# BIOSTAT 826 - Assignment 1
Mortality prediction in MIMIC-IV using ICD-10 diagnosis and procedure categories.

## Setup

In [None]:
from pathlib import Path

import matplotlib.pyplot as plt
import numpy as np
import pandas as pd

from utils.data import assemble_dataset, load_code_descriptions
from utils.evaluation import sigmoid
from utils.training import (
    LogisticRegressionModel,
    build_dataloader,
    coefficient_table,
    extract_linear_weights,
    set_seed,
    train_lr_sweep_with_models,
    tune_l1_strength,
)

In [None]:
set_seed(826)
data_dir = Path('/home/rl/mimic-iv-3.1/mimic-iv-3.1/hosp')
bundle = assemble_dataset(data_dir, min_count=10, seed=826)
desc = load_code_descriptions(data_dir)

X = bundle.X
y = bundle.y.astype(np.float32)
splits = bundle.splits
feature_names = bundle.feature_names

X_train, y_train = X[splits['train']], y[splits['train']]
X_val, y_val = X[splits['val']], y[splits['val']]
X_test, y_test = X[splits['test']], y[splits['test']]

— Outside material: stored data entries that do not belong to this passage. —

-- ==== Sys2Proof/Machine/Halo.lean ====
section
/-! DEFINITION. The Shroud: HALO, HWAIT, and the landing and acknowledgement of faces (R235 to R238). Faces and margins
are numbered 0 to 5 in the order XN, XP, YN, YP, ZN, ZP. -/

namespace Sys2Proof.Machine

/-! ### Faces (R235, R236) -/

/-- Depth along the axis of face `f`. -/
def Halo.depth (h : Halo) (f : Nat) : Nat := if f / 2 = 0 then h.dx else if f / 2 = 1 then h.dy else h.dz
/-- An edge port joins another package: the plan has it off-package, or it was keyed with another package before it was
retired, so that traffic goes round it (R11, R416). -/
def State.offPackage (s : State) (d p : Nat) : Bool :=
  s.portMode d p = 3 || (s.portMode d p = 0 && !inPackage d p && (s.dieOfFabric (s.portAt d p).peer).isNone)
/-- The die at the other end of face `f`'s link: the pair's other die, which a looped port joins too, or past an
off-package port a die of another package, numbered as by `State.domainDie` (R11). -/
def State.faceDie (s : State) (d f : Nat) : Nat :=
  if s.offPackage d (f ^^^ 1) then 8 + s.fabricNext d (f ^^^ 1) else d ^^^ 2 ^ (f / 2)
/-- A face's far end lies in the phase domain. -/
def State.faceIn (s : State) (x : Nat) : Bool :=
  if x < 8 then (s.die x).job.isSome else s.hy.pkgs.contains (fabricPkg (x - 8))
/-- The tensor axis of a face. -/
def faceAxis (f : Nat) : Nat := f / 2 + 1
/-- The six faces. -/
def allFaces : List Nat := [0, 1, 2, 3, 4, 5]
/-- A set of faces as bits. -/
def faceBits (fs : List Nat) : BitVec 6 := fs.foldl (fun b f => b ||| (1 <<< f)) 0
/-- The coordinates of one axis, first to last; along a block axis one coordinate stands for each block (log 42). -/
def axisCoords (e : BitVec 512) (a lo hi : Nat) : List Int :=
  if tidFmt e = 8 && a = tidAxis e then (numsFrom (lo / 32) (ceilDiv hi 32 - lo / 32)).map fun (b : Nat) => 32 * (b : Int)
  else (numsFrom lo (hi - lo)).map fun (x : Nat) => (x : Int)
/-- All coordinates whose axes run over given lists. -/
def coordProduct : List (List Int) → List (List Int)
  | [] => [[]]
  | xs :: r => let t := coordProduct r; xs.flatMap fun x => t.map fun y => x :: y
/-- The span of axis `a` in face `f`: the slab next to the margin, or the margin itself at the receiver; earlier axes
whole, later axes without their margins. -/
def Halo.span (h : Halo) (f : Nat) (margin : Bool) (a : Nat) : Nat × Nat :=
  let x := tidExt h.entry a
  let p := h.depth f
  if a = 0 then (0, x)
  else if a = faceAxis f then
    match margin, f % 2 with
    | false, 0 => (p, 2 * p) | false, _ => (x - 2 * p, x - p)
    | true, 0 => (0, p) | true, _ => (x - p, x)
  else if a < faceAxis f then (0, x)
  else let q := h.depth (2 * (a - 1)); (q, x - q)
/-- The coordinates of a face, read at the sender or, as margin `f`, written at the receiver. -/
def Halo.coords (h : Halo) (f : Nat) (margin : Bool) : List (List Int) :=
  coordProduct ([0, 1, 2, 3].map fun a => let r := h.span f margin a; axisCoords h.entry a r.1 r.2)
/-- The places of a face at the sender, die `d`. -/
def Halo.srcPlaces (h : Halo) (d f : Nat) : List Place :=
  (h.coords f false).map fun xs => entPlace d h.entry false (elemOff h.entry xs)
/-- The places of the margin opposite face `f` at its receiver, die `r`, by the receiver's own entry. -/
def Halo.dstPlaces (h : Halo) (r f : Nat) (e : BitVec 512) : List Place :=
  (h.coords (f ^^^ 1) true).map fun xs => entPlace r e false (elemOff e xs)
/-- The receiver's entry takes the face: valid, of the same extents and format (R236), and not in a weight buffer, which
copies alone write (R76, log 42). -/
def faceFits (se de : BitVec 512) : Bool :=
  tidValid de && tidSpace de ≠ 3 && tidRank de = tidRank se && fieldAt de 64 8 = fieldAt se 64 8 && tidAxis de = tidAxis se &&
    [0, 1, 2, 3].all fun a => tidExt de a = tidExt se a
/-- Margins and faces of depth 0, which take no part. -/
def Halo.none (h : Halo) : BitVec 6 := faceBits (allFaces.filter fun f => h.depth f = 0)
/-- Face `f` may be read now: both margins of every earlier axis have landed or been marked (R236). -/
def Halo.ready (h : Halo) (f : Nat) : Bool :=
  !h.sent.getLsbD f && allFaces.all fun m =>
    m / 2 ≥ f / 2 || (h.inn ||| h.edge ||| h.abort ||| h.none).getLsbD m
/-- The halo has ended (R237). -/
def Halo.ended (h : Halo) : Bool :=
  h.acked = BitVec.allOnes 6 && (h.inn ||| h.edge ||| h.abort ||| h.none) = BitVec.allOnes 6
/-- The status word (R237). -/
def Halo.status (h : Halo) : Dword :=
  BitVec.ofNat 64 (h.inn.toNat + 2 ^ 6 * h.edge.toNat + 2 ^ 12 * h.abort.toNat + 2 ^ 63)
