/-! ### SRAM of a die (R77, R342) -/

/-- The key lies in an SRAM of a die. -/
def sramOf (d k : Nat) : Bool := d * 16 * 1099511627776 ≤ k && k < (d * 16 + 4) * 1099511627776
/-- The scrub of a die's SRAM: every byte zero, every granule full, every code fresh. -/
def State.scrub (s : State) (d : Nat) : State :=
  { s with
    mem := (s.mem.filter fun c => sramOf d c.1).foldl (fun m c => memSet m c.1 0) s.mem
    empty := s.empty.filter fun g => !sramOf d (16 * g)
    bad := s.bad.filter fun w => !sramOf d (8 * w) }
/-- Reads a region of an image back into memory. -/
def State.loadRegion (s : State) (key n : Nat) (m : Img) (off : Nat) : State :=
  { s with mem := (m.filter fun c => off ≤ c.1 && c.1 < off + n).foldl (fun t c => memSet t (key + (c.1 - off)) c.2) s.mem }
/-- Reads full/empty bits back. -/
def State.loadGranules (s : State) (g n : Nat) (m : Img) (off : Nat) : State :=
  s.setEmpty ((numsFrom 0 (8 * n)).filterMap fun i =>
    if (memGet m (off + i / 8)).getLsbD (i % 8) then none else some (g + i))
/-- PIN bits set for a root are cleared, but for the groups of `keep` and the sail plan's (R399). -/
def State.unpin (s : State) (d : Nat) (keep : List Nat) : State :=
  s.modTiers d fun t => { t with
    remap := t.remap.map fun e => if e.1 = 0xFFFFF || keep.contains e.1 then e else (e.1, { e.2 with pin := false }) }
/-- The groups of an image area. -/
def imgGroups (base : Nat) : List Nat := (numsFrom 0 imgPages).map fun i => dpaGroup (base + 65536 * i)
/-- The groups of the image areas of a root. -/
def Root.groups (r : Root) : List Nat := imgGroups r.imga ++ imgGroups r.imgb
/-- `last` is the root set last on a die: the groups of every other root are unpinned, unless its directory entry is there
(R399). -/
def State.lastRoot (s : State) (d : Nat) (last : Option Root) : State :=
  let roots := last.toList ++ (s.die d).xl.dir.map (·.root)
  (s.unpin d (roots.flatMap Root.groups)).modDie d fun x => { x with xl := { x.xl with last := last } }
/-- The state of a die read back from an image (R363). -/
def State.loadImage (s : State) (d : Nat) (m : Img) (e : DirEntry) : State :=
  let s1 := s.scrub d
  let s2 := (s1.loadRegion (cleatKey d 0) 8388608 m 0x80000).loadRegion (vaultKey d 0 0) 301989888 m 0x880000
  let s3 := (numsFrom 0 576).foldl (fun s c =>
    let b := coreBlock c
    ((s.loadRegion (spKey d c 0) 393216 m b).loadRegion (wbKey d c 0) 131072 m (b + 0x60000)).loadGranules
      (spKey d c 0 / 16) 3072 m (b + 0x80000)) (s2.loadGranules (vaultKey d 0 0 / 16) 2359296 m 0x12880000)
  let v := e.saved
  let s4 := s3.modDie d fun x => { x with
    cores := v.cores.map fun c => (c.1, { Img.loadCore m c.1 c.2 with
      queue := [], rept := none, running := none, offer := false, ballasts := 0 })
    tables := Img.loadTables m v.tables
    sched := { v.sched with
      queues := v.sched.queues.map fun q => (q.1, Img.queue m q.1 q.2)
      launches := v.sched.launches.zipIdx.map fun l =>
        { l.1 with header := BitVec.ofNat 1024 (Img.nat m (0x10000 + 128 * l.2) 128) } }
    tr := { v.tr with p := Img.nat m 0x7800 8, mask := BitVec.ofNat 72 (Img.nat m 0x7808 16), ways := [], jobs := [] }
    job := some e.job, diag := v.diag, launched := v.launched, xf := { x.xf with former := v.former }, xl := { x.xl with
      root := some e.root, tlb := [], dir := x.xl.dir.drop 1 } }
  v.ctxs.foldl (fun s c =>
    let g := ctxIn d c.1
    s.setCtx g (Img.loadCtx m (coreBlock g.core + 0x93000 + 16384 * g.ctx) s.plan.version (s.cycOf g.die g.core) e.phc c.2))
    (s4.lastRoot d (some e.root))
/-- What a die keeps of its state beside the image. -/
def State.saved (s : State) (d : Nat) : Saved :=
  let x := s.die d
  { cores := x.cores, tables := x.tables, sched := x.sched, tr := x.tr, former := x.xf.former, launched := x.launched
    ctxs := ((s.placedOn d).filter fun g => (s.ctx g).ballast.isNone).map fun g => (g.inDie, s.ctx g)
    plan := s.planDie d, diag := x.diag, pkgs := s.hy.pkgs }
/-- The plan lacks a core, vault, link, stack or tier that a saved image holds state for (R363). -/
def State.lacks (s : State) (d : Nat) (v : Saved) : Bool :=
  let p := s.planDie d
  !s.dieAlive d || v.ctxs.any (fun c => !s.coreAlive d (c.1 / 4)) || v.cores.any (fun c => !s.coreAlive d c.1) ||
    v.plan.vaults &&& ~~~p.vaults ≠ 0 || (v.plan.hbm && !p.hbm) || (v.plan.cap && !p.cap) ||
    (numsFrom 0 6).any fun i => v.plan.ports[i]?.getD 0 ≠ 0 && p.ports[i]?.getD 0 = 0

end Sys2Proof.Machine
end

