/-! ### LAUNCH (R41 to R44, R325) -/

/-- The cap of a launch. -/
def Launch.cap (l : Launch) : Nat := codeCap (l.fld 0x14 1 % 4)
/-- Contexts selected on each core. -/
def Launch.picks (l : Launch) : List Nat := [0, 1, 2, 3].filter fun k => l.fld 0x6D 1 / 2 ^ k % 2 = 1
/-- The cores that a launch selects: those of its clusters that are alive (R380). -/
def State.coresOf (s : State) (d : Nat) (l : Launch) : List Nat :=
  (numsFrom 0 576).filter fun c => l.fld 0x6C 1 / 2 ^ (c / 96) % 2 = 1 && s.coreAlive d c
/-- The tiles of context `k`. -/
def Launch.acc (l : Launch) (k : Nat) : Nat := l.fld (0x10 + k) 1
/-- Two ACCMASK bytes share a tile, or one gives a tile to a context that is not selected. -/
def Launch.accBad (l : Launch) : Bool :=
  ([0, 1, 2, 3].any fun i => [0, 1, 2, 3].any fun j => i < j && (l.acc i &&& l.acc j) ≠ 0) ||
    [0, 1, 2, 3].any fun k => l.acc k ≠ 0 && !l.picks.contains k
/-- The widths break a limit. -/
def Launch.widthBad (l : Launch) : Bool :=
  l.total > 64 || (numsFrom 0 6).any (fun i => l.width i > 64) ||
    (numsFrom 1 5).any fun i => l.width i ≠ 0 && l.width (i - 1) = 0
/-- A continuation template that a die cannot take: unreadable, or naming a host-fed queue (R342). -/
def State.contBad (s : State) (d va : Nat) : Bool :=
  va ≠ 0 && match s.dvaGet d va 64 with
    | .error _ => true
    | .ok bs =>
      let q := leNat ((bs.drop 0x1E).take 2)
      q < 1024 && !(s.queueAt d q).prod
/-- The live launches that hold a core of another one. -/
def State.sharing (s : State) (d : Nat) (l : Launch) : List Launch :=
  let cs := s.coresOf d l
  (s.die d).sched.launches.filter fun y => y.ctxs.any fun n => cs.contains (n / 4)
/-- A launch on a die without a live launch in the way of its tiles. -/
def State.tileHeld (s : State) (d : Nat) (l : Launch) : Bool :=
  let mine := l.acc 0 ||| l.acc 1 ||| l.acc 2 ||| l.acc 3
  (s.sharing d l).any fun y => (mine &&& (y.acc 0 ||| y.acc 1 ||| y.acc 2 ||| y.acc 3)) ≠ 0
/-- A selected context is held by a live launch. -/
def State.ctxHeld (s : State) (d : Nat) (l : Launch) : Bool :=
  let cs := s.coresOf d l
  (s.die d).sched.launches.any fun y => y.ctxs.any fun n => cs.contains (n / 4) && l.picks.contains (n % 4)
/-- The caps of a selected core's live contexts would sum to more than 128 registers. -/
def State.capBad (s : State) (d : Nat) (l : Launch) : Bool :=
  (s.coresOf d l).any fun c =>
    ((((s.die d).sched.launches.flatMap (·.ctxs)).filter fun n => n / 4 = c && (s.ctx (ctxIn d n)).st ≠ .idle).map fun n =>
      (s.ctx (ctxIn d n)).cap).foldl (· + ·) 0 + l.picks.length * l.cap > 128
/-- A selected core's scratchpad cannot hold the reservations. -/
def State.spaceBad (s : State) (d : Nat) (l : Launch) : Bool :=
  let n := l.picks.length
  (s.coresOf d l).any fun c =>
    (s.core d c).regionTop + n * (l.fld 0x20 4 + l.fld 0x24 4) +
      16384 * ((s.core d c).ballasts + if l.prio = 0 then n else 0) > spBytes
/-- The offsets at which a die refuses a launch (R42). A failing width names its field, 0x08. Where R42 names no offset, the
offset is the model's: 0x14 for the sum of the caps, 0x20 for the scratchpad's space, 0x15 for PRIO 0 with SCRATCH or STACK,
0x68 for a held queue (log 55). -/
def State.launchFaults (s : State) (d : Nat) (l : Launch) : List Nat :=
  let f := fun (c : Bool) o => if c then [o] else []
  let qf := l.fld 0x68 2
  let qc := l.fld 0x6A 2
  let qcBad := qc = 0 || qc > 1024 || qf + qc > 1024
  f (l.fld 0 8 % 4 ≠ 0 || l.fld 0 8 ≥ 2 ^ 57) 0x00 ++ f l.widthBad 0x08 ++ f (l.fld 0x0E 2 ≥ 4096) 0x0E ++
  f (l.accBad || s.tileHeld d l) 0x10 ++ f (l.fld 0x14 1 ≥ 4 || s.capBad d l) 0x14 ++
  f ((l.prio = 0) = (l.fld 0x15 1 / 8 % 2 = 1) || (l.prio = 0 && (l.fld 0x20 4 ≠ 0 || l.fld 0x24 4 ≠ 0))) 0x15 ++
  f (l.fld 0x16 2 ≠ 0) 0x16 ++ f (l.fld 0x1C 4 ≠ 0) 0x1C ++ f (l.fld 0x20 4 % 16 ≠ 0 || s.spaceBad d l) 0x20 ++
  f (l.fld 0x24 4 % 16 ≠ 0) 0x24 ++ f (l.fld 0x28 8 % 65536 ≠ 0 || l.fld 0x28 8 ≥ 2 ^ 57) 0x28 ++
  f (l.fld 0x30 8 % 65536 ≠ 0 || l.fld 0x30 8 > 17179869184) 0x30 ++
  (numsFrom 0 6).flatMap (fun i =>
    let va := l.fld (0x38 + 8 * i) 8
    f (va % 64 ≠ 0 || va ≥ 2 ^ 57 || s.contBad d va) (0x38 + 8 * i)) ++
  f (qf > 1023 || l.queues.any fun q => q < 1024 && ((s.queueAt d q).log2n = 0 || (s.queueAt d q).held)) 0x68 ++
  f qcBad 0x6A ++ f (l.fld 0x6C 1 = 0 || l.fld 0x6C 1 ≥ 64) 0x6C ++
  f (l.fld 0x6D 1 = 0 || l.fld 0x6D 1 ≥ 16 || s.ctxHeld d l) 0x6D ++ f (l.fld 0x6E 2 ≠ 0) 0x6E ++
  f (l.fld 0x78 8 ≠ 0) 0x78
/-- The registers of a placed context (R44). -/
def Ctx.start (l : Launch) (g : CtxId) (version now top slot : Nat) : Ctx :=
  let z := Ctx.idle
  let budget := if l.fld 0x18 4 = 0 then 16777216 else l.fld 0x18 4
  { z with
    st := .ready, pc := BitVec.ofNat 64 (l.fld 0 8)
    s := (z.s.set 1 (BitVec.ofNat 64 (l.fld 0x70 8))).set 2 (BitVec.ofNat 64 g.inDie)
    ctl := { z.ctl with
      rmp := BitVec.ofNat 64 version, rmv := BitVec.ofNat 64 version
      stkb := BitVec.ofNat 64 top, stkl := BitVec.ofNat 64 (top - l.fld 0x24 4)
      wdog := BitVec.ofNat 64 budget, cyc := BitVec.ofNat 64 now }
    prio := l.prio, lastQ := l.fld 0x68 2 + l.fld 0x6A 2 - 1, launch := l.id, cap := l.cap
    tiles := BitVec.ofNat 8 (l.acc g.ctx), ballast := if l.prio = 0 then some slot else none
    priv := l.priv, budget := budget }
/-- Places one context on its core (R44, R68, R325). -/
def State.placeCtx (l : Launch) (s : State) (g : CtxId) : State :=
  let y := s.core g.die g.core
  let top := y.regionTop + l.fld 0x20 4 + l.fld 0x24 4
  (s.setCtx g (Ctx.start l g s.plan.version (s.cycOf g.die g.core) top y.ballasts)).modCore g.die g.core fun c => { c with
    regionTop := if l.prio = 0 then c.regionTop else top
    ballasts := if l.prio = 0 then c.ballasts + 1 else c.ballasts
    tiles := Vector.ofFn fun z => if l.acc g.ctx / 2 ^ z.val % 2 = 1 then Tile.zero else c.tiles.get z }
/-- The slot wheel counts its revolutions from 0: at a job's first launch on the die, and as it resumes (R283, R284). -/
def DieTables.restartWheel (t : DieTables) : DieTables := { t with wheelPos := 0, wheelRev := 0 }
/-- Accepts a launch on a die whole: each queue starts at its base priority (R42, R44, R53). -/
def State.place (header : BitVec 1024) (priv : Bool) (s : State) (d : Nat) : State :=
  let l0 : Launch := { id := (s.die d).sched.nextLaunch, header := header, ctxs := [], priv := priv }
  let gs := (s.coresOf d l0).flatMap fun c => l0.picks.map fun k => (⟨d, c, k⟩ : CtxId)
  let l : Launch := { l0 with ctxs := gs.map CtxId.inDie }
  let s1 := s.modDie d fun x => { x with
    launched := true
    tables := if x.launched then x.tables else x.tables.restartWheel
    sched := { x.sched with launches := x.sched.launches ++ [l], nextLaunch := x.sched.nextLaunch + 1 } }
  let s2 := l.queues.foldl (fun (s : State) q => s.modQueue d q fun y => { y with held := true, since := s.nowCyc, aged := 0 }) s1
  gs.foldl (State.placeCtx l) s2
/-- LAUNCH: a residency launch on every named die. -/
def launchCmd : CmdOp := fun s c => do
  failIf (c.priv && c.dies.any fun d => !(s.die d).diag) { code := 7, detail := 0 }
  let hdr ← s.dmaNat (c.arg 0x10 8) 128
  let header : BitVec 1024 := BitVec.ofNat 1024 hdr
  let l : Launch := { id := 0, header := header, ctxs := [], priv := c.priv }
  match c.dies.flatMap fun d => s.launchFaults d l with
  | o :: os => .error (refuse (os.foldl Nat.min o))
  | [] => .ok (c.dies.foldl (State.place header c.priv) s)
/-- LAUNCH (R342, R41 to R44) -/
def execLaunch (s : State) : Host.Outcome State Fault Refusal := .next (runCmd 0x0B anyCmd true launchCmd s)

/-! ### RESUME and SWITCH_OUT (R36, R38, R356, R363) -/

/-- A suspended context is resumed: SAILPLAN_UNACKED before its next bundle (R38, R59). -/
def Ctx.resumeSuspended (c : Ctx) : Ctx :=
  if c.st = .suspended then
    { c with st := .ready, sailPend := true, resume := if c.sleepRec.isSome then c.sleepRec else c.resume, sleepRec := none }
  else c
/-- A context frozen at a marked boundary becomes Ready; one that slept in QPOP issues it again (R59). -/
def Ctx.thaw (c : Ctx) : Ctx :=
  if c.st = .frozen then
    { c with st := .ready, resume := if c.sleepRec.isSome then c.sleepRec else c.resume, sleepRec := none }
  else c
/-- The member contexts of the named dies. -/
def State.named (s : State) (c : Cmd) : List CtxId := s.placed.filter fun g => c.dies.contains g.die
/-- RESUME with bit 0 = 0. -/
def resumeSuspended : CmdOp := fun s c => do
  failIf (c.arg 0x10 8 ≥ 2) { code := 1, detail := 0 }
  .ok (s.modAll (s.named c) Ctx.resumeSuspended)
/-- RESUME_SUSPENDED (R38, R342) -/
def execResumeSuspended (s : State) : Host.Outcome State Fault Refusal :=
  .next (runCmd 0x0C (fun c => c.arg 0x10 1 % 2 = 0) true resumeSuspended s)
/-- A job goes on at a die: every granule of former carry destinations is full, and the wheel counts afresh (R36, R284). -/
def State.resumeDie (s : State) (d : Nat) : State :=
  ((s.setFull ((s.die d).xf.former.flatMap Window.granules)).modXf d fun x => { x with former := [] }).modTables d
    DieTables.restartWheel
/-- A die's image for a directory entry: from copy A, read twice before it is given up, else from copy B (R363). A first
read of A that fails where the second does not is no property of the stored bytes: the caller says where it does. -/
def State.bestImage (s : State) (d : Nat) (e : DirEntry) : Option Img :=
  match (s.getImage d e.root.imga).bind Img.good with
  | some m => some m
  | none => (s.getImage d e.root.imgb).bind Img.good
/-- On the dies `again`, the first read of copy A failed; where the second succeeded, the failure is logged as transient
(R363, R439). -/
def State.logReread (s : State) (again : BitVec 8) (rs : List (Nat × DirEntry × Option Img)) : State :=
  (rs.filter fun r => again.getLsbD r.1 && ((s.getImage r.1 r.2.1.root.imga).bind Img.good).isSome).foldl (fun s r =>
    s.logEvent r.1 14 0 0 r.2.1.root.imga) s
/-- The oldest directory entry of a die is removed; the job's units are free (R363, R365). -/
def State.dropEntry (s : State) (d : Nat) : State :=
  match (s.die d).xl.dir with
  | [] => s
  | e :: es =>
    let s1 := s.modDie d fun x => { x with xl := { x.xl with dir := es, owners := dropWhere x.xl.owners fun o => o.1 = e.job } }
    s1.lastRoot d (s1.die d).xl.last
/-- The dies with their oldest entries and the images read. -/
def State.restorable (s : State) (ds : List Nat) : List (Nat × DirEntry × Option Img) :=
  ds.filterMap fun d => match (s.die d).xl.dir with
    | [] => none
    | e :: _ => some (d, e, s.bestImage d e)
/-- A die of the package that holds a job which none of the entries is of: the package's domain is that job's (R18). -/
def State.otherJob (s : State) (rs : List (Nat × DirEntry × Option Img)) : Option Nat :=
  (numsFrom 0 8).find? fun d => match (s.die d).job with | none => false | some j => rs.any fun r => r.2.1.job ≠ j
/-- The restore of switched-out dies, BUSY while another job holds the domain (R18). -/
def restore (again : BitVec 8) (s0 : State) (ds : List Nat) : Except CmdFail State := do
  let rs := s0.restorable ds
  failIf (rs.length ≠ ds.length) { code := 3, detail := 0 }
  match s0.otherJob rs with
  | some d => .error (busy d)
  | none => .ok ()
  let s := s0.logReread again rs
  failIf (rs.any fun r => s.lacks r.1 r.2.1.saved) (refuse 0xFFFE)
  let s1 := rs.foldl (fun s r => match r.2.2 with | none => s | some m => (s.loadImage r.1 m r.2.1).resumeDie r.1) s
  match rs with
  | [] => .ok s
  | r :: _ =>
    let s2 := { s1 with hy := s1.hy.begin_ (BitVec.ofNat 64 r.2.1.phc) r.2.1.saved.pkgs }
    let v := match r.2.2 with | none => 0 | some m => Img.nat m 0x30 8
    let s3 := { s2 with hy := { s2.hy with tmo := v % 16777216, extend := v / 16777216 % 2 = 1, preen := v / 33554432 % 2 = 1 } }
    .ok (if s3.exchange then s3 else ds.foldl State.wakeAll s3)
/-- The named dies hold no job, and every image of theirs is bad: the job is lost. -/
def State.jobLost (s : State) (c : Cmd) : Bool :=
  let rs := s.restorable c.dies
  rs.length = c.dies.length && (s.otherJob rs).isNone && (rs.any fun r => r.2.2.isNone) && !rs.any fun r => s.lacks r.1 r.2.1.saved
/-- RESUME with bit 0 = 1: in place where the job is frozen, else from the images. -/
def resumeJob : CmdOp := fun s c => do
  failIf (c.arg 0x10 8 ≥ 2) { code := 1, detail := 0 }
  match c.dies.find? fun d => (s.die d).job.isSome with
  | none => restore s.outside.reread s c.dies
  | some d =>
    if !s.hy.frozen then .error (busy d)
    else match c.dies.find? fun d => (s.die d).job.isNone with
      | some d => .error (busy d)
      | none =>
        let s1 := c.dies.foldl State.resumeDie (s.modAll (s.named c) Ctx.thaw)
        .ok { s1 with hy := { s1.hy with frozen := false } }
/-- A diagnostic packet holds a page of an image that a resume reads (R392, R393). -/
def State.resumeHeld (s : State) (c : Cmd) : Bool :=
  c.dies.any fun d => (s.die d).job.isNone && match (s.die d).xl.dir with | [] => false | e :: _ => s.groupsHeld d e.root.groups
/-- RESUME_JOB (R36, R342, R363): a job lost by its images also loses its directory entry, and completes REFUSED. The
first read of copy A may fail for a passing cause (`outside.reread`) -/
def execResumeJob (s : State) : Host.Outcome State Fault Refusal :=
  .next (match s.nextCmd with
    | none => s
    | some c =>
      if c.opc = 0x0C && s.resumeHeld c then s
      else if c.opc = 0x0C && c.arg 0x10 8 = 1 && (match s.cmdCheck c false with | .ok _ => true | .error _ => false) &&
          (c.dies.all fun d => (s.die d).job.isNone) && s.jobLost c then
        (c.dies.foldl State.dropEntry s).complete c (refuse 0xFFFF)
      else runCmd 0x0C (fun c => c.arg 0x10 1 % 2 = 1) false resumeJob s)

print('n_admissions:', X.shape[0])
print('n_features:', X.shape[1])
print('mortality_rate:', float(y.mean()))

## Part 2 - Logistic Regression

In [None]:
train_loader = build_dataloader(X_train, y_train, batch_size=200, shuffle=True)
val_loader = build_dataloader(X_val, y_val, batch_size=200, shuffle=False)
test_loader = build_dataloader(X_test, y_test, batch_size=200, shuffle=False)

### Part 2.1/2.2: baseline + learning-rate sweep

In [None]:
lrs = [1e-5, 1e-4, 1e-3, 1e-2, 1e-1]
sweep = train_lr_sweep_with_models(
    lambda: LogisticRegressionModel(X.shape[1]),
    train_loader,
    val_loader,
    lrs,
    max_epochs=40,
    patience=6,
)

summary = []
for lr, trained in sweep.items():
    train_hist = trained.result.history['train_loss']
    val_hist = trained.result.history['val_loss']
    summary.append({
        'lr': lr,
        'epochs': len(train_hist),
        'best_epoch': trained.result.best_epoch,
        'best_val_loss': min(val_hist),
    })
summary_df = pd.DataFrame(summary).sort_values('lr').reset_index(drop=True)
summary_df

In [None]:
plt.figure(figsize=(8, 5))
for lr, trained in sweep.items():
    plt.plot(trained.result.history['train_loss'], label=f'lr={lr:g}')
plt.xlabel('Epoch')
plt.ylabel('Mini-batch training loss')
plt.title('Logistic regression learning-rate sweep')
plt.legend()
plt.tight_layout()
plt.show()

### Part 2.3: top/bottom 20 log-odds categories with text descriptions

In [None]:
best_lr = float(summary_df.sort_values('best_val_loss').iloc[0]['lr'])
best_model = sweep[best_lr].model
best_weights = extract_linear_weights(best_model)
top20, bottom20 = coefficient_table(best_weights, feature_names, desc, top_k=20)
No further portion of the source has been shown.